**EXERCISE**
Scan the entries for lines with the word "tractHeld" and copy those lines.

+++ LISTED ENTRIES +++

-- ==== Sys2Proof/Machine/Memory.lean ====
section
/-!
DEFINITION. The bytes of HBM4E and their poison marks (08 R214, 00 R4, 21 R447), and the lookup of the parts of the package
by number.
-/
namespace Sys2Proof.Machine

/-- R214: the physical address lies in this package's HBM4E. -/
def inHbm (pa : Nat) : Bool := decide (pa < Config.hbmBytes)
/-- R493, R214: an address of HBM4E that is in the physical map: every frame of a tower has bytes in each of its six stacks (R215), and
none is there when one of them has failed (log entry 70). -/
def State.inMap (s : State) (pa : Nat) : Bool := inHbm pa && s.board.badStacks.all (fun k => k / 6 != pa / 0x60_0000_0000)
/-- R214: the physical address lies in a tract-peer region. -/
def inPeer (pa : Nat) : Bool :=
  decide (2 ^ 51 ≤ pa) && decide (pa < 2 ^ 52) && decide (pa % 2 ^ 43 < Config.hbmBytes)
/-- R214: the peer index of an address of a tract-peer region. -/
def peerOf (pa : Nat) : Nat := pa / 2 ^ 43 % 256

/-- One byte of HBM4E. -/
def State.byte (s : State) (a : Nat) : Byte := Tbl.get Config.unlistedByte s.mem a

/-- Writes one byte of HBM4E. -/
def State.setByte (s : State) (a : Nat) (b : Byte) : State := { s with mem := Tbl.set Config.unlistedByte s.mem a b }

/-- `n` bytes, the lowest address in the low bits (R4). -/
def State.readN (s : State) (a : Nat) : Nat → Nat
  | 0 => 0
  | n + 1 => (s.byte a).toNat + 256 * s.readN (a + 1) n

/-- Writes the low `n` bytes of `v` (R4). -/
def State.writeN (s : State) (a : Nat) : Nat → Nat → State
  | 0, _ => s
  | n + 1, v => State.writeN (s.setByte a (BitVec.ofNat 8 v)) (a + 1) n (v / 256)

/-- Writes the listed bytes. -/
def State.writeList (s : State) : List (Nat × Byte) → State
  | [] => s
  | (a, b) :: r => State.writeList (s.setByte a b) r

/-- R447: the granule of an address is marked. -/
def State.poisoned (s : State) (a : Nat) : Bool := (Tbl.find s.poison (a / 32)).isSome
def State.mark (s : State) (granule : Nat) : State := { s with poison := Tbl.put s.poison granule () }
/-- A granule written whole has neither a mark nor wrong bits. -/
def State.unmark (s : State) (granule : Nat) : State := { s with poison := Tbl.del s.poison granule, ecc := Tbl.del s.ecc granule }

/-- R447: a store of the listed bytes clears the mark of a granule that it covers whole. -/
def State.storeList (s : State) (bs : List (Nat × Byte)) : State :=
  let s1 := s.writeList bs
  let whole (g : Nat) := (List.range 32).all (fun j => bs.any (fun p => p.1 == 32 * g + j))
  ((bs.map (fun p => p.1 / 32)).eraseDups.filter whole).foldl State.unmark s1

/-- Strands by key: core·96 + partition·16 + slot. -/
def strandKey (core part slot : Nat) : Nat := core * 96 + part * 16 + slot
def coreOf (key : Nat) : Nat := key / 96
def partOf (key : Nat) : Nat := key / 16 % 6
/-- R70: the cluster of a core. -/
def clusterOf (core : Nat) : Nat :=
  12 * (core / 96) + 3 * (core % 96 / 12 / 2) + core % 96 % 12 / 4
/-- The cluster-core index used by R184: its place among the eight cores of a cluster, in rising core number. -/
def clusterIndex (core : Nat) : Nat := (core % 96 / 12 % 2) * 4 + core % 12 % 4

def State.strand (s : State) (k : Nat) : Option Strand := Tbl.find s.strands k
def State.setStrand (s : State) (k : Nat) (st : Strand) : State := { s with strands := Tbl.put s.strands k st }
def State.modStrand (s : State) (k : Nat) (f : Strand → Strand) : State := { s with strands := Tbl.modify s.strands k f }
def State.block (s : State) (k : Nat) : Option Block := Tbl.find s.blocks k
def State.setBlock (s : State) (k : Nat) (b : Block) : State := { s with blocks := Tbl.put s.blocks k b }
def State.modBlock (s : State) (k : Nat) (f : Block → Block) : State := { s with blocks := Tbl.modify s.blocks k f }
def State.core (s : State) (c : Nat) : Core := Tbl.get Core.reset s.cores c
def State.setCore (s : State) (c : Nat) (x : Core) : State := { s with cores := Tbl.set Core.reset s.cores c x }
def State.cluster (s : State) (c : Nat) : Cluster := Tbl.get Cluster.reset s.clusters c
def State.setCluster (s : State) (c : Nat) (x : Cluster) : State := { s with clusters := Tbl.set Cluster.reset s.clusters c x }
def State.flight (s : State) (id : Nat) : Option Flight := s.flights.find? (fun f => f.id == id)
def State.setFlight (s : State) (f : Flight) : State :=
  { s with flights := s.flights.map (fun g => if g.id = f.id then f else g) }
def State.dropFlight (s : State) (id : Nat) : State := { s with flights := s.flights.filter (fun g => g.id != id) }

/-- Bits [hi:lo] of a value. -/
def bits (n hi lo : Nat) : Nat := n / 2 ^ lo % 2 ^ (hi - lo + 1)

/-- The DPR of a slot of a core (R395), as a number. -/
def State.dpr (s : State) (core slot : Nat) : Nat := ((s.core core).dpr.getD slot 0).toNat

/-! ### What holds the bytes of a lot -/

def Cluster.lot (c : Cluster) (lot : Nat) : Option Lot := Tbl.find c.lots lot
/-- The write entry that holds a lot (R193). -/
def Cluster.heldWb (c : Cluster) (lot : Nat) : Option WriteBack := c.wbs.find? (fun w => w.lot == lot && w.held)

/-- The chain holds the lot's bytes: at a station, in motion, landing, or in a write-back entry. -/
def Cluster.stands (c : Cluster) (lot : Nat) : Bool :=
  (c.heldWb lot).isSome ||
  (match (c.lot lot).map Lot.place with
    | some (.miss ..) | none => false
    | _ => true)
/-- R447: bytes that no chain holds are reached in memory, where scrub may have marked their granules. -/
def State.reveal (s : State) (as : List Nat) : State :=
  ((as.map (· / 32)).eraseDups).foldl (fun s g =>
    if (Tbl.find s.scrubbed g).isSome && !s.clusters.any (fun p => p.2.stands (g / 8)) then
      { s.mark g with scrubbed := Tbl.del s.scrubbed g }
    else s) s
/-- The granules of a lot have been written in memory. -/
def State.rewritten (s : State) (lot : Nat) : State :=
  { s with scrubbed := (List.range 8).foldl (fun t j => Tbl.del t (8 * lot + j)) s.scrubbed }

/-- R447: a granule reads as marked: it is, its code finds an error that it cannot correct, or scrub has marked it in memory and no chain
holds its lot. -/
def State.lostAt (s : State) (a : Nat) : Bool :=
  s.poisoned a || Tbl.find s.ecc (a / 32) == some true ||
  ((Tbl.find s.scrubbed (a / 32)).isSome && !s.clusters.any (fun p => p.2.stands (a / 256)))
/-- R448: none of `n` bytes lies in such a granule. -/
def State.clean (s : State) (a n : Nat) : Bool := (List.range ((a + n + 31) / 32 - a / 32)).all (fun j => !s.lostAt (a / 32 * 32 + 32 * j))
/-- R447: the bytes of a list are read: a granule that its code does not correct is marked. -/
def State.checkMemory (s : State) (as : List Nat) : State :=
  ((as.map (· / 32)).eraseDups).foldl (fun s g =>
    if Tbl.find s.ecc g = some true then { s.mark g with ecc := Tbl.del s.ecc g } else s) s
/-- R447: writes the low `n` bytes of `v`, and clears the marks of the granules that they cover whole. -/
def State.storeN (s : State) (a n v : Nat) : State :=
  let g := (a + 31) / 32
  (List.range ((a + n) / 32 - g)).foldl (fun s j => s.unmark (g + j)) (s.writeN a n v)

/-- A 64-bit free value, and the state that has used it (log entry 4). -/
def State.freshDWord (s : State) : DWord × State := (Config.freeDWord s.fresh, { s with fresh := s.fresh + 1 })

/-- R219: the 256 bytes of a tract descriptor. -/
def State.tractAt (s : State) (t : Nat) : Nat := s.control.tractBase.toNat + 256 * t
/-- A field of the descriptor as it stands in memory. -/
def State.tractNow (s : State) (t hi lo : Nat) : Nat := bits (s.readN (s.tractAt t) 256) hi lo
/-- R219: a gang of the tract is placed or saved. -/
def State.tractBusy (s : State) (t : Nat) : Bool :=
  s.gangs.any (fun g => g.tract == t && (!g.blocks.isEmpty || !g.saved.isEmpty))
/-- R219: where the value of a field is held back: CLUSTERS and the table bases while gangs are placed or saved, the place and size
of the dirty ring while it holds jobs. -/
def State.tractHeld (s : State) (t hi lo : Nat) : Option (BitVec 2048) :=
  if hi ≤ 23 || (512 ≤ lo && hi ≤ 767) then (if s.tractBusy t then Tbl.find s.latched (2 * t) else none)
  else if 828 ≤ lo && hi ≤ 895 then
    (if s.tractNow t 959 896 = s.tractNow t 1023 960 then none else Tbl.find s.latched (2 * t + 1))
  else none
/-- R219: a field of a tract descriptor, as it is in effect. -/
def State.tractField (s : State) (t hi lo : Nat) : Nat :=
  match s.tractHeld t hi lo with
  | some d => bits d.toNat hi lo
  | none => s.tractNow t hi lo
/-- R219: the descriptor as it stands is the one in effect under key `k`. -/
def State.latchTract (s : State) (k : Nat) : State :=
  { s with latched := Tbl.put s.latched k (BitVec.ofNat 2048 (s.readN (s.tractAt (k / 2)) 256)) }

/-- R457: the 128 bytes of a queue descriptor. -/
def State.queueAt (s : State) (q : Nat) : Nat := s.control.qdBase.toNat + 128 * q
def State.queueField (s : State) (q hi lo : Nat) : Nat := bits (s.readN (s.queueAt q) 128) hi lo

end Sys2Proof.Machine
end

+++

**REPLY**
def State.tractHeld (s : State) (t hi lo : Nat) : Option (BitVec 2048) :=
  match s.tractHeld t hi lo with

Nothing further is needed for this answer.